## Task goal
Copy exactly the lines of the records below, and only those lines, beginning with the line that contains "mode; one for" and ending with the line that contains "def State.ImsrBit (s".

Dataset entries:

/-- 60_exceptions.md R806, R814 (b), R815: a transfer of words stops at the first one that the MPU denies or that is reserved, with the
words before it done. -/
def StopsAtWord (i : Instr) (s : State) (n : Nat) (place : Nat → Word) (k : AccessKind) (block : Bool) (mei : Nat → Word)
    (f : Nat → State → State) : Prop :=
  ∀ j, j < n → s.PermitsTransfer j place k f →
    let u := after s f j
    let violation := u.mpuViolation s.mode (place j).toNat ((place j).toNat + 3) [k] s.um
    (∀ l, violation = some l → RaisesMdp i s u l (place j) 4 [k] s.um block (mei j)) ∧
    (violation = none → s.Reaches .reserved (place j, 4, [k]) → RaisesReserved i s u)

/-! ## Interrupts -/

/-- 60_exceptions.md R803, R831: a request is presented, it is meant for the mode and the partition in use, and no mask stands in its way.
A SYSERR has no mask; a terminating one that was detected during guest mode operation does not occur in host mode
(70_reset_and_hazards.md R944). -/
def State.Acknowledgeable (s : State) (a : Accepted) : Prop :=
  let unmasked (c : Ctx) : Prop := c.psw.getLsbD 5 = false ∧ c.psw.getLsbD 7 = false
  let within (c : Ctx) (p : Nat) : Prop := p < c.plmr.toNat % 64
  let above (c : Ctx) (p : Nat) : Prop := p < c.psw.toNat / 2 ^ 20 % 64
  match a with
  | .fenmi => s.env.fenmi = true
  | .fe k q => s.env.fe = some q ∧ match k, q.guest with
    | .feint, none => s.host.psw.getLsbD 7 = false
    | .gmfeint, some g => s.mode = .guest ∧ g = s.gpid ∧ s.guest.psw.getLsbD 7 = false
    | .bgfeint, some g => s.mode = .guest ∧ g ≠ s.gpid ∧ q.background = true ∧ s.guest.psw.getLsbD 7 = false ∧ unmasked s.host
    | _, _ => False
  | .ei k q => s.env.ei = some q ∧
    let p := q.prio.toNat
    let guestOpen : Prop := unmasked s.guest ∧ within s.guest p ∧ above s.guest p
    match k, q.guest with
    | .eiint, none => unmasked s.host ∧ within s.host p ∧
        if s.host.intcfg.getLsbD 1 then above s.host p else ∀ n, n < 16 → n ≤ p → s.sys.ispr.getLsbD n = false
    | .gmeiint, some g => s.mode = .guest ∧ g = s.gpid ∧ guestOpen
    | .bgeiint, some g => s.mode = .guest ∧ g ≠ s.gpid ∧ q.background = true ∧ guestOpen ∧ unmasked s.host
    | _, _ => False
  | .syserr q => s.env.syserr = some q ∧ (q.pending = false → q.guest = true → s.mode = .guest)

/-- 60_exceptions.md R803: the masks of the two contexts for a request of priority `p`, in the order in which they are examined: ISPR or
EIMASK (EIMASK in the guest context), PLMR, ID, NP. -/
def State.HostMask (s : State) (p : Nat) : Nat → Prop
  | 0 => if s.host.intcfg.getLsbD 1 then s.host.psw.toNat / 2 ^ 20 % 64 ≤ p else ∃ n, n < 16 ∧ n ≤ p ∧ s.sys.ispr.getLsbD n = true
  | 1 => s.host.plmr.toNat % 64 ≤ p
  | 2 => s.host.psw.getLsbD 5 = true
  | _ => s.host.psw.getLsbD 7 = true
@[inherit_doc State.HostMask]
def State.GuestMask (s : State) (p : Nat) : Nat → Prop
  | 0 => s.guest.psw.toNat / 2 ^ 20 % 64 ≤ p
  | 1 => s.guest.plmr.toNat % 64 ≤ p
  | 2 => s.guest.psw.getLsbD 5 = true
  | _ => s.guest.psw.getLsbD 7 = true

/-- Mask `k` is the first of the masks from `lo` on that stands. -/
def FirstMask (mask : Nat → Prop) (lo k : Nat) : Prop := lo ≤ k ∧ mask k ∧ ∀ j, lo ≤ j → j < k → ¬ mask j

/-- 11_sysregs.md R111: bit `i` of IMSR is 1, by the requests presented and the masks: EEIM, EPLM, EID, ENP (0 to 3), FNP (4), and, in
guest mode alone, HEEIM, HEPLM, HEID, HENP (8 to 11) and HFNP (12). A request for the host shows its first mask in the group of the
mode; one for the guest its first guest mask; a background request shows the first of ID and NP of the host as well, a BGEIINT only
where neither EIMASK nor PLMR of the guest masks it. -/
def State.ImsrBit (s : State) (i : Nat) : Prop :=
  let bound (guest : Option (BitVec 3)) : Prop := s.mode = .guest ∧ guest = some s.gpid
  let behind (guest : Option (BitVec 3)) (background : Bool) : Prop :=
    s.mode = .guest ∧ guest ≠ none ∧ guest ≠ some s.gpid ∧ background = true
  let ei (shows : EiRequest → Nat → Prop) : Prop := ∃ q, s.env.ei = some q ∧ shows q q.prio.toNat
  let fe (shows : FeRequest → Prop) : Prop := ∃ q, s.env.fe = some q ∧ shows q
  if i < 4 then ei fun q p =>
    (q.guest = none ∧ s.mode = .host ∧ FirstMask (s.HostMask p) 0 i) ∨
      ((bound q.guest ∨ behind q.guest q.background) ∧ FirstMask (s.GuestMask p) 0 i)
  else if i = 4 then fe fun q =>
    (q.guest = none ∧ s.mode = .host ∧ s.host.psw.getLsbD 7 = true) ∨
      ((bound q.guest ∨ behind q.guest q.background) ∧ s.guest.psw.getLsbD 7 = true)
  else if 8 ≤ i ∧ i < 12 then
    (ei fun q p =>
      (q.guest = none ∧ s.mode = .guest ∧ FirstMask (s.HostMask p) 0 (i - 8)) ∨
        (behind q.guest q.background ∧ ¬ s.GuestMask p 0 ∧ ¬ s.GuestMask p 1 ∧ FirstMask (s.HostMask p) 2 (i - 8))) ∨
    fe fun q => behind q.guest q.background ∧ FirstMask (s.HostMask 0) 2 (i - 8)
  else i = 12 ∧ fe fun q => q.guest = none ∧ s.mode = .guest ∧ s.host.psw.getLsbD 7 = true

/-- 60_exceptions.md R802: the order of the requests, a smaller number first; the places of a SYSERR are the model's choice
(notes/assumptions/50.md). -/
def Accepted.place : Accepted → Nat
  | .fenmi => 0
  | .fe .feint _ => 1
  | .ei .eiint _ => 2
  | .fe .bgfeint _ => 3
  | .ei .bgeiint _ => 4
  | .fe _ _ => 5
  | .syserr q => if q.pending then 8 else 6
  | .ei _ _ => 7

/-- 60_exceptions.md R807: the base register of the vectors of a mode, whose bit 1 is DV and bit 0 RINT. -/
def State.VectorReg (s : State) : Mode → Word
  | .host => if s.host.psw.getLsbD 15 then s.host.ebase else s.prod.rbase
  | .guest => s.guest.ebase

/-- 60_exceptions.md R807, R825: the handler of an EIINT or GMEIINT by the direct vector method. -/
def State.DirectVector (s : State) (hm : Mode) (q : EiRequest) : Word :=
  s.HandlerBase hm + if (s.VectorReg hm).getLsbD 0 then 0x100 else 0x100 + 0x10 * BitVec.ofNat 32 (min q.prio.toNat 15)

/-- 61_virtualization.md R905: the address of word `j` of the bank that the next save fills, from its top downward. -/
def State.BankPlace (s : State) (j : Nat) : Word :=
  s.sys.rbip - BitVec.ofNat 32 (s.sys.rbnr.toNat % 64 * if s.sys.rbcr0.getLsbD 16 then 0x90 else 0x60) - BitVec.ofNat 32 (4 * (j + 1))

/-- 60_exceptions.md R821, R823, 61_virtualization.md R905: `t` is `s` after the acceptance of an EIINT (`hm` host) or GMEIINT (`hm`
guest): an EI level entry with the channel in its cause; the priority goes to EIMASK in guest mode and with EPL = 1, else to ISPR (0
to 15, unless ISPC is set); with a register bank (`saved`), RBNR counts up, PSW.ID is the NC bit of the priority, and memory holds
the bank; the request is withdrawn. -/
def State.EntersEi (s t : State) (q : EiRequest) (hm : Mode) (saved : Bool) (handler : Word) : Prop :=
  let p := q.prio.toNat
  let epl : Bool := hm == .guest || s.host.intcfg.getLsbD 1
  ∃ u, s.Enters u .ei (s.prod.causeEiint + q.channel.setWidth 32) s.pc handler hm false noCtxReg ∧
    t.pc = u.pc ∧ (∀ r, r ≠ .psw → (t.ctx hm).get r = (u.ctx hm).get r) ∧
    (∀ i, i < 32 → (t.ctx hm).psw.getLsbD i =
      if epl = true ∧ 20 ≤ i ∧ i < 26 then q.prio.getLsbD (i - 20)
      else if saved = true ∧ i = 5 then s.sys.rbcr1.getLsbD (min p 15)
      else (u.ctx hm).psw.getLsbD i) ∧
    (∀ m, m ≠ hm → t.ctx m = u.ctx m) ∧ t.sys = { u.sys with ispr := t.sys.ispr, rbnr := t.sys.rbnr } ∧
    (∀ n, n < 32 → (t.sys.ispr.getLsbD n = true ↔
      s.sys.ispr.getLsbD n = true ∨ (epl = false ∧ s.host.intcfg.getLsbD 0 = false ∧ n = p ∧ p < 16))) ∧
    t.sys.rbnr = (if saved then BitVec.ofNat 32 (s.sys.rbnr.toNat % 64 + 1) else s.sys.rbnr) ∧
    (saved = false → t.mem = u.mem) ∧ t.gpr = u.gpr ∧ t.wr = u.wr ∧ t.mpu = u.mpu ∧ t.link = u.link ∧
    t.env = { s.env with ei := none }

## Expected output
mode; one for the guest its first guest mask; a background request shows the first of ID and NP of the host as well, a BGEIINT only
where neither EIMASK nor PLMR of the guest masks it. -/
def State.ImsrBit (s : State) (i : Nat) : Prop :=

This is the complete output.